■ **EXERCISE INSTRUCTIONS**
For the records below, report how many lines include "past", with no accompanying text.

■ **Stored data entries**
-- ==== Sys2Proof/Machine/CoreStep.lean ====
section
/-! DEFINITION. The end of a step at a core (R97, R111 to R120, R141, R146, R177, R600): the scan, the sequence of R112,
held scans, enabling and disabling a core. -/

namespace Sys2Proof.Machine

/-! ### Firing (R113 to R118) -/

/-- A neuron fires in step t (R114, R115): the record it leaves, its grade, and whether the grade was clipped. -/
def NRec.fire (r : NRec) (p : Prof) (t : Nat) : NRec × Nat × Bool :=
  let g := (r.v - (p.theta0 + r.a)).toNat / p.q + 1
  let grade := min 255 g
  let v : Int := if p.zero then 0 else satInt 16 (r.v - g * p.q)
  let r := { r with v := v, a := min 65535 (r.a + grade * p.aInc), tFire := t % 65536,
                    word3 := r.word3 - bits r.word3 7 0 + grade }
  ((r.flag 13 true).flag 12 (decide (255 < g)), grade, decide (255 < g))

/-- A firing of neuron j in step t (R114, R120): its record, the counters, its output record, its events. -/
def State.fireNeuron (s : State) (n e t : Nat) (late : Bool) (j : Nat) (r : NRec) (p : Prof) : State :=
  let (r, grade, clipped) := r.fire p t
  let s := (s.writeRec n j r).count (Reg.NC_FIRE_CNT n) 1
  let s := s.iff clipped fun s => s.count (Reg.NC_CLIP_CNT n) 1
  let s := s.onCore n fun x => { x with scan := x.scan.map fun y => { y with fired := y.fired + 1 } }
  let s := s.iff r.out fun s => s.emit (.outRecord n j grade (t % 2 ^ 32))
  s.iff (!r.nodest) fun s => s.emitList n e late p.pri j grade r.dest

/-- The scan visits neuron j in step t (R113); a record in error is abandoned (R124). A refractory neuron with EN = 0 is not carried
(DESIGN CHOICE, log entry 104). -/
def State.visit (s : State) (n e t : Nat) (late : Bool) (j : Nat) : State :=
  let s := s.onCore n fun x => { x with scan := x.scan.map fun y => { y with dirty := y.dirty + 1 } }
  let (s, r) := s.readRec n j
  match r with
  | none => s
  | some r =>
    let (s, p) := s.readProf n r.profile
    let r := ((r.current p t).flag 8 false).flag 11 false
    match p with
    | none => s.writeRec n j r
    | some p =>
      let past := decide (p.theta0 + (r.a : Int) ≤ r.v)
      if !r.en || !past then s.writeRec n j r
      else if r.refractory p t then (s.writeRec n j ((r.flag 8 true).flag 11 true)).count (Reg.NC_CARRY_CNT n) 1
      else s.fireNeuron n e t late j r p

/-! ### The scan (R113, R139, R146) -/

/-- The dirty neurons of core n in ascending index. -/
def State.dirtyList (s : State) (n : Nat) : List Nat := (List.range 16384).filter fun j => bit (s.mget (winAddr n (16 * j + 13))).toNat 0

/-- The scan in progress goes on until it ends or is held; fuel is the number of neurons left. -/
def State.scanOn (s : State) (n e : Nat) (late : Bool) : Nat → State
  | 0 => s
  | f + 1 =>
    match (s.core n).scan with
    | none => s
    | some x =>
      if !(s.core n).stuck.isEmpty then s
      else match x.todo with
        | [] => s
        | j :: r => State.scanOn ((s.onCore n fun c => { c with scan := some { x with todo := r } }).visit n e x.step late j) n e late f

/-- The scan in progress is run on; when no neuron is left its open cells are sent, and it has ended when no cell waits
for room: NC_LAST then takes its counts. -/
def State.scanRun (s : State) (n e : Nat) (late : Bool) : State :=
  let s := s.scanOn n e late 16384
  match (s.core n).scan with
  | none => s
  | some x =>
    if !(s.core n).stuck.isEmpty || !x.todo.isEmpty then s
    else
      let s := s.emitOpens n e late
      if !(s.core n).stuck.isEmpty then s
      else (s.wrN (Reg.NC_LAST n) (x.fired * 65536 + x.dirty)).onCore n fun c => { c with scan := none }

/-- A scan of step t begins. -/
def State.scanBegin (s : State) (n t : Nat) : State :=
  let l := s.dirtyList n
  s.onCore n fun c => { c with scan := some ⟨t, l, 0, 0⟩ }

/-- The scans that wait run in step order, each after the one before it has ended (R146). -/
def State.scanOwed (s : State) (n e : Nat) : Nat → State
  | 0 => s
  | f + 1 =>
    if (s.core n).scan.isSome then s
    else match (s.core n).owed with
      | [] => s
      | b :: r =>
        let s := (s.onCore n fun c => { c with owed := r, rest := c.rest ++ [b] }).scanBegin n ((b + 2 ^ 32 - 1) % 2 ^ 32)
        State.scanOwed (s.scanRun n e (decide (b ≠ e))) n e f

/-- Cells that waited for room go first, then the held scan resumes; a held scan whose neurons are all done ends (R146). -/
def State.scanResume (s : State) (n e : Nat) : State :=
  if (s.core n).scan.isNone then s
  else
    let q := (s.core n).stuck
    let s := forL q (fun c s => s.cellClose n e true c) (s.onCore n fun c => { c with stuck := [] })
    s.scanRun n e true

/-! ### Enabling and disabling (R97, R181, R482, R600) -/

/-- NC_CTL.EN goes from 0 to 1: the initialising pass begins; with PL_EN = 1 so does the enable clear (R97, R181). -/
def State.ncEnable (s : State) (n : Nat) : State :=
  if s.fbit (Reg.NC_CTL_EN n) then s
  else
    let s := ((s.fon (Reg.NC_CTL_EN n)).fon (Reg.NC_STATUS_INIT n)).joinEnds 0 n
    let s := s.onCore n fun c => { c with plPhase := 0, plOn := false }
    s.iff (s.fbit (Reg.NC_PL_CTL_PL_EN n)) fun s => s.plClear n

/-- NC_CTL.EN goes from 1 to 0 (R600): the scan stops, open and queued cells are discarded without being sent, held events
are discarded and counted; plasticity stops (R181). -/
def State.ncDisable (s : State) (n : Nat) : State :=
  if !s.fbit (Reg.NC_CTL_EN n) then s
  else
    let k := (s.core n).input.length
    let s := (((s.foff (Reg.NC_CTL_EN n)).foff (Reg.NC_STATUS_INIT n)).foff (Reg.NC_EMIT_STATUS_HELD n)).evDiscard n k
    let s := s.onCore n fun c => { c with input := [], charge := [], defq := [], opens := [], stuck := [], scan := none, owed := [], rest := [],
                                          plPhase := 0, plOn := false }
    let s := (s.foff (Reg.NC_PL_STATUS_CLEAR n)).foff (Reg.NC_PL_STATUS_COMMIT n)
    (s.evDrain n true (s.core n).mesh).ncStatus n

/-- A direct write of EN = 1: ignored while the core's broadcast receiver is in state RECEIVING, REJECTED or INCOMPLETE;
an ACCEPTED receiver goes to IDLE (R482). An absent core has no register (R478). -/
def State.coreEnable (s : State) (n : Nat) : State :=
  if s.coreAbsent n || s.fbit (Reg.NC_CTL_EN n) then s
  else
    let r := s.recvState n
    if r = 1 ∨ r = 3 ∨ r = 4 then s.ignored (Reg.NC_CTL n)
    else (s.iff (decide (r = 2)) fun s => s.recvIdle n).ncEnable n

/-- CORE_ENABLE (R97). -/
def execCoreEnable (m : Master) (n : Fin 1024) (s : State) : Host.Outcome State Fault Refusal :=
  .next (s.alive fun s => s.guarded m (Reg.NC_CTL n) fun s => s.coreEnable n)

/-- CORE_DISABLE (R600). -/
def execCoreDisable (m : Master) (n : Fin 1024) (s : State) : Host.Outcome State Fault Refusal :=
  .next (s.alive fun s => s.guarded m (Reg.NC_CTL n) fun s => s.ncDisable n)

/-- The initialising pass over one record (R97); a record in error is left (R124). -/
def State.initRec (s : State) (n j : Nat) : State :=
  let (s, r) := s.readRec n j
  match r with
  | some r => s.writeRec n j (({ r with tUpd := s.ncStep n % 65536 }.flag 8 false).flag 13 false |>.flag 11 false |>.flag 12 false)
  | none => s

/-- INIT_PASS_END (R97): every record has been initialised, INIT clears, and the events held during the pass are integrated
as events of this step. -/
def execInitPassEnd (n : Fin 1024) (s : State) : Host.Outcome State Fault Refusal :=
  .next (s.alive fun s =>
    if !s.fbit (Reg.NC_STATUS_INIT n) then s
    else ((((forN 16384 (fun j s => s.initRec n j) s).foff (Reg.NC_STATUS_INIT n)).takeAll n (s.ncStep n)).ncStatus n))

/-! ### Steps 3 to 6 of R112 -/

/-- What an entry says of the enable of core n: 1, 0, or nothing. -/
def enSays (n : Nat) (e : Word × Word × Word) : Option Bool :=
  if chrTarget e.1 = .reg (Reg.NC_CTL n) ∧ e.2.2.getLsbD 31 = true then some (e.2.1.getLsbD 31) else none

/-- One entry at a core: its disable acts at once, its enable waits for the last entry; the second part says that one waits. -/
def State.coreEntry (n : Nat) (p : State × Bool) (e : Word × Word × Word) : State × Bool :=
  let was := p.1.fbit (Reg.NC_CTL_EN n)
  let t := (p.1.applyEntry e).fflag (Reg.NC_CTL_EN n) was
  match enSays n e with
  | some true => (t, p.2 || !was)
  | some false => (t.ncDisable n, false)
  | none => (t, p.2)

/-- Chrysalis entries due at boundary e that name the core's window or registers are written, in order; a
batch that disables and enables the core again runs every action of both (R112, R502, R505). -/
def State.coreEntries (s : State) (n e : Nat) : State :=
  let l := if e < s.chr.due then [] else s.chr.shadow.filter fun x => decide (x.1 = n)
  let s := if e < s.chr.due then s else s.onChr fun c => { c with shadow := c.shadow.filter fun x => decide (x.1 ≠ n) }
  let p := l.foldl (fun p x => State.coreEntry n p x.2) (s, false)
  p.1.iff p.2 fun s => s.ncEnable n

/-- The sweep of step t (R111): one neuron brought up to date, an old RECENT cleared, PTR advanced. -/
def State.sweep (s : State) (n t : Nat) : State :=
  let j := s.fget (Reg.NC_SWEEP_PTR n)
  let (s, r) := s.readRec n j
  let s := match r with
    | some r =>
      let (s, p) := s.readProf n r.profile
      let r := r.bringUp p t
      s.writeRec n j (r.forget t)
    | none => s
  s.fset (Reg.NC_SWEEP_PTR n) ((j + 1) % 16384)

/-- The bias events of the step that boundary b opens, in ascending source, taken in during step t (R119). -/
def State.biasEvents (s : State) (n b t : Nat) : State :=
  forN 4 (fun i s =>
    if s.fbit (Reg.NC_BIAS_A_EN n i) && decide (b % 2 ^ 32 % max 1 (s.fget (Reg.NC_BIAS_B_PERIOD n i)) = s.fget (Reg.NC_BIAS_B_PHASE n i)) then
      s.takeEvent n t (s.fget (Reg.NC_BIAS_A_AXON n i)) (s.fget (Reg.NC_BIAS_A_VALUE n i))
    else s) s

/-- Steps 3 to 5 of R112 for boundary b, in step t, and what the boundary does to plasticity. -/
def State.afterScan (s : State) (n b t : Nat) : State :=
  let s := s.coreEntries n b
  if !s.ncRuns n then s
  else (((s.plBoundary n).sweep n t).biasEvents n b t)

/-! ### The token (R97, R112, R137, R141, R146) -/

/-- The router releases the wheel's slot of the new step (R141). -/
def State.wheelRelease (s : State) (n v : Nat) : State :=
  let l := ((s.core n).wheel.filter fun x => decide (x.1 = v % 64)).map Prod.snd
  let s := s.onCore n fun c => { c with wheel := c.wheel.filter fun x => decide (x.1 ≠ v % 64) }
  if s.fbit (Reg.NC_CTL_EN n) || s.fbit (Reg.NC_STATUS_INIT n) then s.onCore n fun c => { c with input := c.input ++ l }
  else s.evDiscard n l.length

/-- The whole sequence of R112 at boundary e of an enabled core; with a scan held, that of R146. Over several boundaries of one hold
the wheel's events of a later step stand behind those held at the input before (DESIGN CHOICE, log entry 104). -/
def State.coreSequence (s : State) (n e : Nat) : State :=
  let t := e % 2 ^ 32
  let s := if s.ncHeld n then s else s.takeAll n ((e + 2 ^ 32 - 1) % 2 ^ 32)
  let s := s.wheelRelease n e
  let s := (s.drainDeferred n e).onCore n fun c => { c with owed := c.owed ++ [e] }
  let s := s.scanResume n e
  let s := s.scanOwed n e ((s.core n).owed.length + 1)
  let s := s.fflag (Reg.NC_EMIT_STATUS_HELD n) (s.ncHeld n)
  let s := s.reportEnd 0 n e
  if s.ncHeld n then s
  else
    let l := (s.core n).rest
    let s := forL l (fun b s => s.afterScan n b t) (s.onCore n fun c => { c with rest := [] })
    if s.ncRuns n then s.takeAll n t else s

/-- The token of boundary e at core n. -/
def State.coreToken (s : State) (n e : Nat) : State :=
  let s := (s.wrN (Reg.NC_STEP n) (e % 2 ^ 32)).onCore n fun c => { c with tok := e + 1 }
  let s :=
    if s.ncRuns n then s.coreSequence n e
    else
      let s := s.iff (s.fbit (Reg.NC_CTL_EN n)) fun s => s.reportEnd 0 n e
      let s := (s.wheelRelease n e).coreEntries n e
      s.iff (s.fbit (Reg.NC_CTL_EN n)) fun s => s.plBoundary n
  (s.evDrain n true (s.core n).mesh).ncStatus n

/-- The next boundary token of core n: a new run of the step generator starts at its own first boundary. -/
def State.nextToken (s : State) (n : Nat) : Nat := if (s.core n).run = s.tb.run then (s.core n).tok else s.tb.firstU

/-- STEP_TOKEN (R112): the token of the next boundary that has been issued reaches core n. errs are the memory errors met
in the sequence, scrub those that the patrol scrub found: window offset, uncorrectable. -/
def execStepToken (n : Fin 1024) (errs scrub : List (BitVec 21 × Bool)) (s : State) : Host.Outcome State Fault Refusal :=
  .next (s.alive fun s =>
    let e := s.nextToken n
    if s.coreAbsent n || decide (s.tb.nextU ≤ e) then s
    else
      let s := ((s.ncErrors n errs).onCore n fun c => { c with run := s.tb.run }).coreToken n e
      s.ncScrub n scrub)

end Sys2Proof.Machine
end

■ **ANSWER SECTION**
2